● **DATA EXTRACTS**:
□ □ □ □

/-- Settles O30: the measurement and the controller's step fix the pace and VCORE, and what follows reports on them
without touching them. -/
theorem windowsMeasurePaceAndMoveVcore : Obligations.WindowsMeasurePaceAndMoveVcore := by
  intro s counts tj hnap hkeep hoff hcal
  have running : ringsRun s = true := by simp [ringsRun, hnap, hkeep, hoff]
  have ends : exec (.paceWindowEnd counts tj) s = .next (windowEnded s counts tj) :=
    (execPaceWindowEnd_of_running s counts tj running hcal).trans (by rw [windowMeasured_now]; rfl)
  have rep : PaceReports [0, 2, 3] (windowMoved s counts tj) (windowEnded s counts tj) := paceReports_windowConcluded _ _ _ _
  refine ⟨_, ends, ?_⟩
  simp only [rep.paceNow]
  refine ⟨fun k hk => ⟨rep.ringPace k hk, lowestOf_le _ 20 k hk⟩, lowestOf_attained _ (ringPaceAt_le counts _) 19, ?_,
    rep.vcoreNow, rep.cap.trans (windowMoved_cap s counts tj), windowEnded_of_stale s counts tj, windowEnded_of_fresh s counts tj,
    (keeps_execPaceWindowEnd counts tj s _ ends).sameBut _⟩
  exact rep.vcore.trans (windowMoved_vcore s counts tj)

end Sys2Proof.Machine
end
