-- ==== Sys2Proof/Syntax.lean ====
section
/-! DEFINITION. The operations of the block: one constructor per row of spec/opcode_table.json
(30_encoding.md rules R73, R78, R80). A constructor holds the fields its operation uses (R75). -/

namespace Sys2Proof

/-- The operations of the opcode table. -/
inductive Instr where
  -- CMD32: the host commands (R73).
  | nop
  | rdreg (sel idx : Byte)
  | wrreg (sel data : Byte)
  | errClear
  | qcount (sel : Byte)
  | reqWrite (idx data : Byte)
  | reqSetlen (data : Byte)
  | reqPublish
  | intRead (sel idx : Byte)
  | intLen (sel : Byte)
  | intRelease
  | rspRead (idx : Byte)
  | rspLen
  | rspRelease
  -- FSM4: the ENGINE steps (R78).
  | sSnoop
  | sEval
  | sGuard
  | sValidate
  | sTx
  | sCap
  | sCommit
  | sAbort
  -- FA9: the frame-assembler operations (R80).
  | faAppend (byte : Byte)
  | faClear
  deriving DecidableEq, Repr, Inhabited

/-- The three word formats (R70). -/
inductive Format where
  | cmd32
  | fsm4
  | fa9
  deriving DecidableEq, Repr, Inhabited

/-- The format whose words carry an operation (R70). -/
def Instr.format : Instr → Format
  | .nop => .cmd32
  | .rdreg _ _ => .cmd32
  | .wrreg _ _ => .cmd32
  | .errClear => .cmd32
  | .qcount _ => .cmd32
  | .reqWrite _ _ => .cmd32
  | .reqSetlen _ => .cmd32
  | .reqPublish => .cmd32
  | .intRead _ _ => .cmd32
  | .intLen _ => .cmd32
  | .intRelease => .cmd32
  | .rspRead _ => .cmd32
  | .rspLen => .cmd32
  | .rspRelease => .cmd32
  | .sSnoop => .fsm4
  | .sEval => .fsm4
  | .sGuard => .fsm4
  | .sValidate => .fsm4
  | .sTx => .fsm4
  | .sCap => .fsm4
  | .sCommit => .fsm4
  | .sAbort => .fsm4
  | .faAppend _ => .fa9
  | .faClear => .fa9

end Sys2Proof
end

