-- ==== Sys2Proof/Machine/Core.lean ====
section
/-! DEFINITION. The machine as the host's interface takes it. -/

def Sys2Proof.core : Host.Core :=
  { State := Sys2Proof.Machine.State
    Fault := Sys2Proof.Machine.Fault
    Refusal := Sys2Proof.Machine.Refusal
    step := Sys2Proof.Machine.step
    reset := Sys2Proof.Machine.State.reset }
end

□ □ □ □

● **YOUR OBJECTIVE**:
Only an exact copy of the lines from the beginning of the listing through the line with "refine ⟨fun k", both included, belongs in the answer.

● **YOUR SOLUTION**:
/-- Settles O30: the measurement and the controller's step fix the pace and VCORE, and what follows reports on them
without touching them. -/
theorem windowsMeasurePaceAndMoveVcore : Obligations.WindowsMeasurePaceAndMoveVcore := by
  intro s counts tj hnap hkeep hoff hcal
  have running : ringsRun s = true := by simp [ringsRun, hnap, hkeep, hoff]
  have ends : exec (.paceWindowEnd counts tj) s = .next (windowEnded s counts tj) :=
    (execPaceWindowEnd_of_running s counts tj running hcal).trans (by rw [windowMeasured_now]; rfl)
  have rep : PaceReports [0, 2, 3] (windowMoved s counts tj) (windowEnded s counts tj) := paceReports_windowConcluded _ _ _ _
  refine ⟨_, ends, ?_⟩
  simp only [rep.paceNow]
  refine ⟨fun k hk => ⟨rep.ringPace k hk, lowestOf_le _ 20 k hk⟩, lowestOf_attained _ (ringPaceAt_le counts _) 19, ?_,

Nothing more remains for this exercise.